Figure 2.8: Slide of a vector with stride = 2. [1]

The stride is chosen in such a way that the output is an integer and not a fraction; if that is not the case, the output is rounded to the nearest integer. If the stride is greater than one, a shrink of the size of the feature map occurs [3].

As regards *padding*, it is another basic block of a Deep Neural Network. Choosing its value determines the dimension of the output matrix and it is critical in CNNs: indeed, after many steps of convolutions, the output feature map could get really small. In this case, detecting a new feature by using another kernel is very difficult. After few convolution steps, any information of the original input would be lost. Besides, there is also a huge loss of information due to the pixels on the edge and the corner of the matrix: those values are just used once, and surely much less than the pixels in the middle, and thus they are not so relevant in the final computation of the output.

The padding can fix both of these problems, just by using a pad image.

There are mainly two choices for padding [3]:

- Valid convolution: no padding is applied (p = 0), so still there is a shrink of the image and thus of information.
- Same convolution: the input feature map is surrounded by zeros in all the borders (or some of them). The padding is done in such a way that the output dimension matches the input one (p > 0).

Usually, the size of the filter is odd, so that asymmetric padding is not required. In Figure 2.9 there is an example of *Same padding convolution* with p > 0.



Figure 2.9: Convolution with padding = 1. [19]

As regards the convolution operation, an example is shown in Figure 2.10.

The operation is made between the 6x6 original input image and a 3x3 filter. An element-wise matrix multiplication is performed between the kernel and a 3x3portion of the digital image; the sum of the result is saved in one element of the output matrix. Of course, to perform this operation, the size of the two matrices must match. Therefore, for a complete convolution operation, the kernel must shift, in this case, sixteen times.
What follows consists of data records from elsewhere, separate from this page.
-- ==== Sys2Proof/Machine/Dispatch.lean ====
section
/-! DEFINITION. One arm for each constructor of Instr, each a direct call of its own meaning. -/

namespace Sys2Proof.Machine
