-- ==== Sys2Proof/Safety.lean ====
section
/-! DEFINITION. The terms the statements use: when an access can be served and what it answers, the accesses of each
instruction (R86), when an instruction completes, what it leaves unchanged, the invariants of a run. -/

namespace Sys2Proof.Machine

/-! ### Numbers (R8) -/

/-- `trunc8(v)` (R8). -/
def trunc8 (v : Int) : Byte := BitVec.ofInt 8 v

/-- `trunc16(v)` (R8). -/
def trunc16 (v : Int) : Word := BitVec.ofInt 16 v

/-! ### One access, as the regions decide it -/

/-- Why a read at the place fails, if it does (R73, R78). -/
def Bus.readError (b : Bus) (p : Place) : Option BusErrorKind :=
  match b.regionAt p with
  | none => some .unmapped
  | some g => if g.readable then none else some .notReadable

/-- Why a write at the place fails, if it does (R74, R78). -/
def Bus.writeError (b : Bus) (p : Place) : Option BusErrorKind :=
  match b.regionAt p with
  | none => some .unmapped
  | some g => if g.writable then none else some .notWritable

/-- The place is served by a device region (R79). -/
def Bus.isDevice (b : Bus) (p : Place) : Bool :=
  match b.regionAt p with
  | none => false
  | some g => g.kind == .device

/-- What a read at the place answers: the stored byte, or a device's free byte (R79). -/
def State.readValue (s : State) (p : Place) : Byte :=
  if s.bus.isDevice p then Config.freeByte s.draws else s.bus.stored p

/-- The state after a read at the place: a device region has seen it, and it took a draw (R80). -/
def State.sawRead (s : State) (p : Place) : State :=
  if s.bus.isDevice p then
    { s with draws := s.draws + 1, bus := s.bus.note (.read p (Config.freeByte s.draws)) }
  else s

/-- The state after a write at the place: the byte is stored, or a device region has seen it (R80). -/
def State.sawWrite (s : State) (p : Place) (v : Byte) : State :=
  { s with bus := if s.bus.isDevice p then s.bus.note (.write p v) else s.bus.store p v }

/-- What a 16-bit read answers, the low byte read first (R75). -/
def State.readWord (s : State) (a : Word) : Word :=
  cat ((s.sawRead (.mem a)).readValue (.mem (a + 1))) (s.readValue (.mem a))

/-- The state after a 16-bit read (R75). -/
def State.sawReadWord (s : State) (a : Word) : State := (s.sawRead (.mem a)).sawRead (.mem (a + 1))

/-- The state after a 16-bit write, the low byte first (R76). -/
def State.sawWriteWord (s : State) (a v : Word) : State :=
  (s.sawWrite (.mem a) (lo v)).sawWrite (.mem (a + 1)) (hi v)

/-! ### The accesses of an instruction (R86) -/

/-- An access wanted: a read, or a write of a byte. -/
inductive Want where
  | read (p : Place)
  | write (p : Place) (v : Byte)
  deriving DecidableEq, Repr

/-- The place of the byte access. -/
def Want.place : Want → Place
  | .read p => p
  | .write p _ => p

/-- Why it fails, if it does. -/
def Bus.error (b : Bus) : Want → Option BusErrorKind
  | .read p => b.readError p
  | .write p _ => b.writeError p

/-- The first access of a list that fails, with its kind (R504). -/
def firstError (b : Bus) : List Want → Option (BusErrorKind × Place)
  | [] => none
  | w :: rest =>
    match b.error w with
    | some k => some (k, w.place)
    | none => firstError b rest

/-- The accesses of a list before the first that fails (R504). -/
def served (b : Bus) : List Want → List Want
  | [] => []
  | w :: rest =>
    match b.error w with
    | some _ => []
    | none => w :: served b rest

/-- The state after one access. -/
def State.saw (s : State) : Want → State
  | .read p => s.sawRead p
  | .write p v => s.sawWrite p v
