/-! ### Jumps, calls and returns -/

/-- The jumps write PC and nothing else, DJNZ B too; the condition is read off the byte F (R400 to R407). -/
def Obligations.Jumps : Prop :=
  ∀ (i : Instr) (s : State),
    (∀ nn, i.family = .jp nn → exec i s = .next { s with pc := nn }) ∧
    (∀ cc nn, i.family = .jpCc cc nn →
      exec i s = .next { s with pc := if cc.met s.main.f then nn else nextPc i s }) ∧
    (∀ e, i.family = .jr e → exec i s = .next { s with pc := trunc16 (s.pc.toNat + 2 + e) }) ∧
    (∀ cc e, i.family = .jrCc cc e →
      exec i s = .next { s with pc := if cc.met s.main.f then trunc16 (s.pc.toNat + 2 + e) else nextPc i s }) ∧
    (i.family = .jpHl → exec i s = .next { s with pc := s.hl }) ∧
    (∀ x, i.family = .jpXy x → exec i s = .next { s with pc := s.index x }) ∧
    (∀ e, i.family = .djnz e → ∃ t, exec i s = .next t ∧ t.main.b = trunc8 ((s.main.b.toNat : Int) - 1) ∧
      t.pc = (if t.main.b ≠ 0 then trunc16 (s.pc.toNat + 2 + e) else nextPc i s) ∧ t.bus = s.bus ∧
      Frame { Changed.none with regs := [.b] } s t ∧ ControlFrame s t)

/-- CALL, CALL cc and RST push the address of the next instruction and jump; a call not taken only advances PC
(R408, R409, R414). -/
def Obligations.Calls : Prop :=
  ∀ (i : Instr) (s : State), Completes i s →
    (∀ target, (i.family = .call target ∨ (∃ cc, i.family = .callCc cc target ∧ cc.met s.main.f = true) ∨
        ∃ p, i.family = .rst p ∧ target = trunc16 (8 * p.val : Nat)) →
      ∃ t, exec i s = .next t ∧ t.pc = target ∧ t.sp = trunc16 ((s.sp.toNat : Int) - 2) ∧
        t.bus = (s.sawWriteWord (s.sp - 2) (nextPc i s)).bus ∧
        (s.canonical = true → s.wordInStorage (s.sp - 2) → t.storedWord t.sp = nextPc i s) ∧
        Frame { Changed.none with sp := true, bytes := [.mem (s.sp - 2), .mem (s.sp - 2 + 1)] } s t ∧
        ControlFrame s t) ∧
    (∀ cc nn, i.family = .callCc cc nn → cc.met s.main.f = false → exec i s = .next { s with pc := nextPc i s })

/-- RET, RET cc, RETI and RETN pop PC; RETI and RETN copy IFF2 into IFF1 (R410 to R413). -/
def Obligations.Returns : Prop :=
  ∀ (i : Instr) (s : State), Completes i s →
    ((i.family = .ret ∨ i.family = .reti ∨ i.family = .retn ∨
        ∃ cc, i.family = .retCc cc ∧ cc.met s.main.f = true) →
      ∃ t, exec i s = .next t ∧ t.pc = s.readWord s.sp ∧ t.sp = trunc16 (s.sp.toNat + 2) ∧
        t.bus = (s.sawReadWord s.sp).bus ∧
        t.iff1 = (if i.family = .reti ∨ i.family = .retn then s.iff2 else s.iff1) ∧
        Frame { Changed.none with sp := true } s t ∧ ControlFrame s { t with iff1 := s.iff1 }) ∧
    (∀ cc, i.family = .retCc cc → cc.met s.main.f = false → exec i s = .next { s with pc := nextPc i s })

/-! ### Input and output -/

/-- IN A,(n) writes no flag; IN r,(C) writes all but C (R431, R432). -/
def Obligations.Input : Prop :=
  ∀ (i : Instr) (s : State),
    (∀ n, i.family = .inAN n →
      (∀ k, s.bus.readError (.io n) = some k → exec i s = .fault (.busError k (.io n) s.pc s.bus)) ∧
      (s.bus.readError (.io n) = none → ∃ t, exec i s = .next t ∧ t.main.a = s.readValue (.io n) ∧
        t.pc = nextPc i s ∧ t.bus = (s.sawRead (.io n)).bus ∧ Frame { Changed.none with regs := [.a] } s t ∧
        ControlFrame s t)) ∧
    (∀ r, i.family = .inRC r →
      (∀ k, s.bus.readError (.io s.main.c) = some k → exec i s = .fault (.busError k (.io s.main.c) s.pc s.bus)) ∧
      (s.bus.readError (.io s.main.c) = none → ∃ t, exec i s = .next t ∧ t.reg8 r = s.readValue (.io s.main.c) ∧
        FlagsAre t.main.f (t.reg8 r).msb (t.reg8 r == 0) false (evenOnes (t.reg8 r)) false s.main.f.c ∧
        t.pc = nextPc i s ∧ t.bus = (s.sawRead (.io s.main.c)).bus ∧
        Frame { Changed.none with regs := [r], flags := true } s t ∧ ControlFrame s t))
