-- ==== Sys2Proof/Laws/PerInstr.lean ====
section
/-! SUPPORT. A statement for every instruction, one lemma per constructor: its first two bytes give its length (R119). -/

namespace Sys2Proof.Laws.Length

/-- The length of an instruction is what its first two bytes say, and it is 1 to 4 bytes (R100, R119). -/
def Statement (i : Instr) : Prop :=
  (encode i).length = instructionLength ((encode i).getD 0 0) ((encode i).getD 1 0) ∧
    1 ≤ (encode i).length ∧ (encode i).length ≤ 4
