@[simp] theorem State.counted_pc (dir : Dir) (b : Byte) (hl : Word) (s : State) : (s.counted dir b hl).pc = s.pc := rfl

/-- What a block input or output step changes: B, HL, the flags and the place it writes (R430). -/
def Changed.blockIO (p : Place) : Changed :=
  { Changed.none with regs := [.b, .h, .l], flags := true, bytes := [p] }

theorem Frame.counted {s t : State} {p : Place} (h : Frame (Changed.blockIO p) s t) (dir : Dir) (b : Byte) (hl : Word) :
    Frame (Changed.blockIO p) s (t.counted dir b hl) :=
  (((h.setPair_of_mem (p := .hl) (by simp [Pair.regs, Changed.blockIO]) nofun _).setReg8
    (by simp [Changed.blockIO]) _).draw _).setF rfl _

/-- A block input or output step that is served: its accesses led to `u`, the last of them a write at `p` (R430). -/
theorem exec_blockIO {i : Instr} {s u : State} {dir : Dir} {rep : Bool} {f : Family} {p : Place} (hf : i.family = f)
    (hx : f.exec s = blockEnd (rep && decide (s.main.b - 1 ≠ 0)) (u.counted dir (s.main.b - 1) s.hl))
    (hn : f.encoding.length = 2) (hp : f.plain = true) (hpc : u.pc = s.pc) (hu : Frame (Changed.blockIO p) s u) :
    ∃ t, exec i s = .next t ∧ t.main.b = trunc8 ((s.main.b.toNat : Int) - 1) ∧ t.hl = trunc16 (s.hl.toNat + dir.delta) ∧
      t.main.f.z = (t.main.b == 0) ∧ t.pc = (if rep = true ∧ t.main.b ≠ 0 then s.pc else nextPc i s) ∧ t.bus = u.bus ∧
      Frame (Changed.blockIO p) s t ∧ ControlFrame s t := by
  obtain ⟨_, he, rfl, h⟩ := exec_blockEnd hf hx hn hp hpc (hu.counted dir _ _)
  have again : (rep && decide (s.main.b - 1 ≠ 0)) = true ↔ rep = true ∧ s.main.b - 1 ≠ 0 := by
    rw [Bool.and_eq_true, decide_eq_true_iff]
  refine ⟨_, he, byte_sub_one s.main.b, ?_, (beq_eq_decide _ 0).symm, if_congr again rfl rfl, rfl, h⟩
  rw [← dir.step_eq]
  exact u.setHl_hl (dir.step s.hl)

/-- A block output step, served, in terms of its last updates: that B is counted before the port is written shows only in
their order (R439 to R442). -/
theorem blockOut_counted (dir : Dir) (rep : Bool) {s : State} (hr : s.bus.readError (.mem s.hl) = none)
    (hw : s.bus.writeError (.io s.main.c) = none) :
    blockOut dir rep s = blockEnd (rep && decide (s.main.b - 1 ≠ 0))
      (((s.sawRead (.mem s.hl)).sawWrite (.io s.main.c) (s.readValue (.mem s.hl))).counted dir (s.main.b - 1) s.hl) :=
  blockOut_ok dir rep hr hw

end Sys2Proof.Machine

namespace Sys2Proof.Settled

open Sys2Proof Sys2Proof.Machine

/-- Settles O60: both directions end in the same updates, after a read and a write with the places exchanged. -/
theorem blockInputOutput : Obligations.BlockInputOutput := by
  unfold Obligations.BlockInputOutput
  rintro i s dir rep (hf | hf) hc <;> rw [Completes, hf] at hc <;> obtain ⟨hr, hw⟩ := firstError_two hc
  · obtain ⟨t, he, hb, hhl, hz, hpc, hbus, hframe, hcontrol⟩ := exec_blockIO hf (blockIn_ok dir rep hr hw) rfl rfl
      (by simp) (((Frame.refl _ s).sawRead _).sawWrite (List.mem_singleton_self _) _)
    exact ⟨t, he, hb, hhl, hz, hpc, fun _ => ⟨hbus, hframe⟩, fun h => (nomatch hf.symm.trans h), hcontrol⟩
  · obtain ⟨t, he, hb, hhl, hz, hpc, hbus, hframe, hcontrol⟩ := exec_blockIO hf (blockOut_counted dir rep hr hw) rfl rfl
      (by simp) (((Frame.refl _ s).sawRead _).sawWrite (List.mem_singleton_self _) _)
    exact ⟨t, he, hb, hhl, hz, hpc, fun h => (nomatch hf.symm.trans h), fun _ => ⟨hbus, hframe⟩, hcontrol⟩

end Sys2Proof.Settled
end

section
/-! SUPPORT. The proofs of the statements on interrupts (60_exceptions.md): when one is due, the target of each mode, the
state after an acceptance, and that a boundary is used once. -/

namespace Sys2Proof.Machine

/-! ### When an interrupt is due (R512, R513, R519) -/

theorem nmiDue_of_pending {s : State} (hb : s.boundaryUsed = false) (hp : s.lines.nmiPending = true)
    (hs : s.lines.nmiSource = true) : nmiDue s = true := by simp [nmiDue, hb, hp, hs]

theorem nmiDue_eq_false {s : State} (h : (s.lines.nmiPending && s.lines.nmiSource) = false) : nmiDue s = false := by
  rw [nmiDue, h, Bool.false_and]

/-- An NMI that is due shuts an INT out (R511). -/
theorem intDue_eq_false_of_nmiDue {s : State} (h : nmiDue s = true) : intDue s = false := by
  rw [intDue, h, Bool.not_true, Bool.and_false]

theorem intDue_of_enabled {s : State} (hb : s.boundaryUsed = false) (hl : s.lines.intLine = true)
    (hs : s.lines.intSource = true) (h1 : s.iff1 = true) (he : s.eiShadow = false)
    (hn : (s.lines.nmiPending && s.lines.nmiSource) = false) : intDue s = true := by
  simp [intDue, nmiDue_eq_false hn, hb, hl, hs, h1, he]

/-- What shuts a maskable interrupt out (R512). -/
theorem intDue_eq_false_of_refused {s : State}
    (h : s.lines.intLine = false ∨ s.lines.intSource = false ∨ s.iff1 = false ∨ s.eiShadow = true) : intDue s = false := by
  rcases h with h | h | h | h <;> simp [intDue, h]

/-- Nothing is due at a boundary that has been used (R519). -/
theorem not_due_of_boundaryUsed {s : State} (h : s.boundaryUsed = true) : nmiDue s = false ∧ intDue s = false := by
  simp [nmiDue, intDue, h]

/-! ### What an acceptance is (R511) -/

theorem acceptInterrupt_nmi {s : State} (hf : s.fault = none) (hn : nmiDue s = true) : acceptInterrupt s = acceptNmi s := by
  simp only [acceptInterrupt, hf, hn, if_true]

theorem acceptInterrupt_int {s : State} (hf : s.fault = none) (hi : intDue s = true) : acceptInterrupt s = acceptInt s := by
  have hn : nmiDue s = false := by
    cases hn : nmiDue s with
    | false => rfl
    | true => exact absurd hi (by rw [intDue_eq_false_of_nmiDue hn]; nofun)
  simp [acceptInterrupt, hf, hn, hi]

/-- Where nothing is due, acceptance does nothing and the step is an engine call (R511, R575). -/
theorem accept_step_of_not_due {s : State} (hf : s.fault = none) (hn : nmiDue s = false) (hi : intDue s = false) :
    acceptInterrupt s = .next s ∧ step s = engineCall s :=
  ⟨by simp [acceptInterrupt, hf, hn, hi], step_quiet hf hn hi⟩

/-! ### Taking an interrupt, access by access (R504, R511) -/

section Taken

variable {target : State → Out (Word × State)} {s : State} {k : BusErrorKind}

theorem takeInterrupt_fails_low (h : s.bus.writeError (.mem (s.sp - 2)) = some k) :
    takeInterrupt target s = .fault (.busError k (.mem (s.sp - 2)) s.pc s.bus) := by
  rw [takeInterrupt_eq, h]

theorem takeInterrupt_fails_high (h0 : s.bus.writeError (.mem (s.sp - 2)) = none)
    (h1 : s.bus.writeError (.mem (s.sp - 2 + 1)) = some k) :
    takeInterrupt target s = .fault (.busError k (.mem (s.sp - 2 + 1)) s.pc
      (s.sawWrite (.mem (s.sp - 2)) (trunc8 s.pc.toNat)).bus) := by
  rw [takeInterrupt_eq, h0, h1, trunc8_lo]

theorem takeInterrupt_pushed (h0 : s.bus.writeError (.mem (s.sp - 2)) = none)
    (h1 : s.bus.writeError (.mem (s.sp - 2 + 1)) = none) :
    takeInterrupt target s = withValue (target s.pushed) fun v t => .next (t.jump v) := by
  rw [takeInterrupt_eq, h0, h1]

/-- A target that cannot be found ends the acceptance after the push. -/
theorem takeInterrupt_fails_target {r : Fault} (h0 : s.bus.writeError (.mem (s.sp - 2)) = none)
    (h1 : s.bus.writeError (.mem (s.sp - 2 + 1)) = none) (ht : target s.pushed = .fault r) :
    takeInterrupt target s = .fault r := by
  rw [takeInterrupt_pushed h0 h1, ht, withValue_fault]

/-- An acceptance whose accesses are served, its target `a` found with the bus at `b`: the whole next state (R511). -/
theorem takeInterrupt_ok {a : Word} {b : Bus} {d : Nat} (h0 : s.bus.writeError (.mem (s.sp - 2)) = none)
    (h1 : s.bus.writeError (.mem (s.sp - 2 + 1)) = none)
    (ht : target s.pushed = .next (a, { s.pushed with bus := b, draws := d })) :
    takeInterrupt target s = .next { s with
      pc := a, sp := s.sp - 2, written := { s.written with sp := true }, r := refresh s.r, halted := false,
      eiShadow := false, boundaryUsed := true, bus := b, draws := d } := by
  rw [takeInterrupt_pushed h0 h1, ht]
  rfl

/-- An acceptance that answers a state has pushed PC, found its target and jumped there. -/
theorem takeInterrupt_eq_next {t : State} (h : takeInterrupt target s = .next t) :
    ∃ v u, target s.pushed = .next (v, u) ∧ t = u.jump v := by
  rw [takeInterrupt_eq] at h
  split at h
  · cases h
  · split at h
    · cases h
    · obtain ⟨v, u, hx, hn⟩ := withValue_eq_next h
      exact ⟨v, u, hx, (Host.Outcome.next.inj hn).symm⟩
The output is a 4x4 matrix [20].

The general formula, for evaluating the dimension of the final output, is the following [3]:

$$O = \frac{(W - f + 2p)}{s} + 1 \tag{2.9}$$



Figure 2.10: Convolutional operation in detail. [20]

where:

- O is the output size (height/weight);
- W is the input size (height/weight);
- f is the filter size;
- *p* is the padding;
- *s* is the stride.

#### 2.4.2 Pooling Layer

The Pooling Layer is largely used in a CNN to reduce the spatial dimensions (but not the number of channels) of the convolved feature map. This operation is really important since it allows to reduce the computational power and thus increases efficiency. Moreover, it reduces the overfitting problem and simplifies the extraction of important features. There are mainly two types of pooling [3]:

- Max pooling.
- Average pooling

In Figure 2.11 there is an example. In this case, starting from a 4x4 image, a kernel of size 2x2, with stride 2, is used to perform the pooling. It divides the input in different regions of the kernel size. The Max pooling returns the maximum



Figure 2.11: Various forms of pooling. [1]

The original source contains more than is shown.